Researchers in Vienna, including from the Ludwig Boltzmann Institute for Rare and Undiagnosed Diseases have discovered processes that can contribute to the success of stem cell transplantation, for example in the treatment of leukaemia.

During transplantation therapy, the patient's haematopoietic system is eliminated and replaced by haematopoietic cells from donors, although the exact mechanisms for restoration of their immune systems have not yet been conclusively clarified.

A research group led by Georg Stary from MedUni Vienna's Department of Dermatology and the CeMM Research Center for Molecular Medicine of the Austrian Academy of Sciences, analysed immune cells in the blood and skin of stem cell transplantation recipients. In sequential samples, the scientists discovered regulatory processes were involved in restoring the balance of T cells in the immune system, which is relevant for the success of stem cell transplantation.

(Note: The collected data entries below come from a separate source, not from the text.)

/-- An arrival at a transfer barrier slot (R265), of a card at a scope. -/
def Tile.arrive (slot status scope : Nat) (x : Tile) : Tile :=
  { x with slots := x.slots.put (fun _ => noArrivals) slot ((x.slots.look (fun _ => noArrivals) slot).arrive status scope) }
def State.arriveSlot (s : State) (t slot status scope : Nat) : State := s.onTile t (Tile.arrive slot status scope)

/-- The destinations of a CPYM, by number: the core and offset of each, or none outside R10 (R273). -/
def State.cpymDest (s : State) (k : Card) (n i : Nat) : Option (Nat × Nat) :=
  s.reach (s.cardCore k) (k.dst.addr + BitVec.ofNat 64 (i * 16 * 0x80000)) n

def Card.selected (k : Card) : List Nat := (List.range 16).filter k.mask.testBit

/-- The arrivals that a card makes as it ends, as tile, slot and status (R265, R273, R277); an MSWAP that has started has made its
own. -/
def State.cardArrivals (s : State) (t : Nat) (k : Card) : List (Nat × Nat × Nat) :=
  match k.slot with
  | none => []
  | some slot =>
    match k.kind with
    | .mswap => if k.status = 0 then [] else [(t, slot, k.status)]
    | .cpym =>
      k.selected.filterMap (fun i => (s.cpymDest k 1 i).map (fun d =>
        (tileOf d.1, slot, ((k.failed.find? (fun f => decide (f.1 = i))).map (fun f => f.2)).getD
          (if k.status = stPartial then 0 else k.status))))
    | _ => [(t, slot, k.status)]

def State.arriveCard (s : State) (t : Nat) (k : Card) : State :=
  (s.cardArrivals t k).foldl (fun u a => u.arriveSlot a.1 a.2.1 a.2.2 k.scope) s

/-- Whether an MRUN card that has not ended reads a plane (R230). -/
def Tile.planeRead (x : Tile) (m j : Nat) : Bool :=
  x.cards.any (fun e => decide (e.2.kind = .mrun) && decide (e.2.state ≠ .ended) && e.2.reads.contains (.plane m j))

def Tile.macro (x : Tile) (m : Nat) : Macro := if m = 0 then x.m0 else x.m1
def Tile.setMacro (x : Tile) (m : Nat) (y : Macro) : Tile := if m = 0 then { x with m0 := y } else { x with m1 := y }
def Macro.plane (y : Macro) (j : Nat) : Plane := if j = 0 then y.p0 else y.p1
def Macro.setPlane (y : Macro) (j : Nat) (p : Plane) : Macro := if j = 0 then { y with p0 := p } else { y with p1 := p }
def Tile.setPlane (x : Tile) (m j : Nat) (p : Plane) : Tile := x.setMacro m ((x.macro m).setPlane j p)

/-- Draining planes that no MRUN reads any more are LATCHED (R230). -/
def Tile.settlePlanes (x : Tile) : Tile :=
  [(0, 0), (0, 1), (1, 0), (1, 1)].foldl (fun x mj =>
    let p := (x.macro mj.1).plane mj.2
    if p.st = .draining ∧ !x.planeRead mj.1 mj.2 then x.setPlane mj.1 mj.2 { p with st := .latched } else x) x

In particular, enzymes called histone deacetylases (HDACs) proved to be essential players in this process. The medicinal inhibition of HDACs is already successfully used in cancer therapy. In order to investigate a possible application of this approach after stem cell transplantation, the team administered HDAC inhibitors to isolated cells. "By inhibiting different classes of HDACs in isolated T cells from patients after stem cell transplantation, we could modulate the imbalance of T cell subsets," report first authors Ram Vinay Pandey and Johanna Strobl from the Department of Dermatology at MedUni Vienna.

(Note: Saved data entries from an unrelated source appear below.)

/-- The launch checks of R362 on a record of a partition, by a queue or, with its parent, from a child pool.  A rejection names the
RCB wherever the header leads to one. -/
def State.judge (s : State) (part : Nat) (child : Bool) (parent : Option Nat) (ws : List Word) : Verdict :=
  let w := fun i => (ws.getD i 0)
  let cls := (w 1).toNat % 4
  let header := (w 0).toNat
  if header % 128 ≠ 0 then .reject 3 none
  else
    match s.dispReach part header 128 with
    | .bad => .reject 3 none
    | .wait => .unread
    | .mem h =>
      let pcc := s.granule h
      let image := s.granule (h + 16)
      let rcb := s.granule (h + 32)
      let ctl := BitVec.ofNat 64 (s.numAt (h + 64) 8)
      let base := image.addr.toNat
      let clean := decide ((w 1).toNat / 4 = 0 ∧ w 3 = 0 ∧ cls ≠ 3 ∧ s.numAt (h + 48) 16 = 0 ∧ s.numAt (h + 72) 56 = 0)
      match (if rcbCapOk rcb then s.dispReach part rcb.addr.toNat 128 else .bad) with
      | .wait => .unread
      | .bad => .reject 3 none
      | .mem r =>
        if !clean || !headerCaps pcc image rcb || !image.covers base (imgLen ctl) || decide (0x1FF0 < imgLen ctl / 16) ||
            decide (imgLen ctl < imgLens ctl + 16) then .reject 3 (some r)
        else
        let inside := decide (imgShape ctl + 256 ≤ imgLen ctl)
        match s.rcbWalk part rcbDepth rcb, s.dispReach part (base + imgLens ctl) 16,
            (if inside then s.dispWords part (base + imgShape ctl) 32 else (some [], false)) with
        | (_, true), _, _ => .unread
        | _, .wait, _ => .unread
        | _, _, (_, true) => .unread
        | (path, false), .mem l, (some shape, _) =>
          let top := match child, parent.bind (fun k => s.kernels.listed k) with
            | true, some k => k.rcb
            | _, _ => (s.partAt part).root
          let above := match s.dispReach part top.addr.toNat 128 with
            | .mem a => (path.take 17).contains a
            | _ => false
          let eff := s.effective part path
          let cores := shapeCores shape
          let n := min cores 16
          let teams := (teamSizes cores).length
          let quota := clampQuota eff.quota
          let tiles := s.eligible part n
          let busy := s.kernels.any (fun k => k.2.live && decide ((s.pathOf k.2).head? = some r))
          let best := fun room => claimCount cls teams n quota tiles.length room
          if !lensSlotOk (s.granule l) || !above then .reject 3 (some r)
          else if !(inside && shapeValid shape && shapeClean shape) then .reject 4 (some r)
          else if busy then .reject 7 (some r)
          else if eff.lsb < imgLen ctl ∨ claimCount cls teams n quota 8192 eff.cores = 0 then .reject 2 (some r)
          else if best 8192 = 0 then .reject 1 (some r)
          else
            let free := tiles.filter (fun t => !s.claimed part t)
            let m := claimCount cls teams n quota free.length (s.coreRoom part path)
            if m = 0 then .hold r (decide (cls = 0 ∧ free.length < teams))
            else
              let team := fun k => (⟨k, .unplaced, 0, s.clock, quota, false, [], none⟩ : Team)
              .accept { part := part, parent := parent, kid := (s.partAt part).kids % 2 ^ 32, cls := cls, header := header,
                        user := (ws.drop 4).take 4, cookie := w 2, pcc := pcc, image := image, imgctl := ctl, shape := shape,
                        rcb := rcb, path := path, st := .accepted, status := 0, used := 0, tiles := free.take m,
                        teams := (teamSizes cores).map team, cores := cores, abort := false, post := false } r
        | _, _, _ => .reject 3 (some r)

Further insights were also gained through the study into graft-versus-host disease (GVHD), where blood and skin analysis revealed a rapid recovery of immune cells that are of importance for GVHD (such as effector T cells), while the appearance of "protective" regulatory T cells was delayed.  On the other hand, the simultaneous examination of the transcriptome, i.e. all those genes that are actively read from the DNA, and the epigenome, the "readiness" of individual genes, showed strong differences between skin and blood cells. This imbalance between body tissues as well as regulatory and non-regulatory cell types has been found to promote complications such as GVHD, affecting about 40% of stem cell transplant patients.

"With the potential of HDAC inhibitors to modulate T cells after stem cell transplantation, we have discovered an innovative approach to influence the epigenetics of T cells at specific time points after stem cell transplantation and to increase the safety of the therapy," said Georg Stary. "Our study underlines the importance of epigenetic regulators in restoring the immune system and shows new therapeutic possibilities for achieving T-cell balance after stem cell transplantation."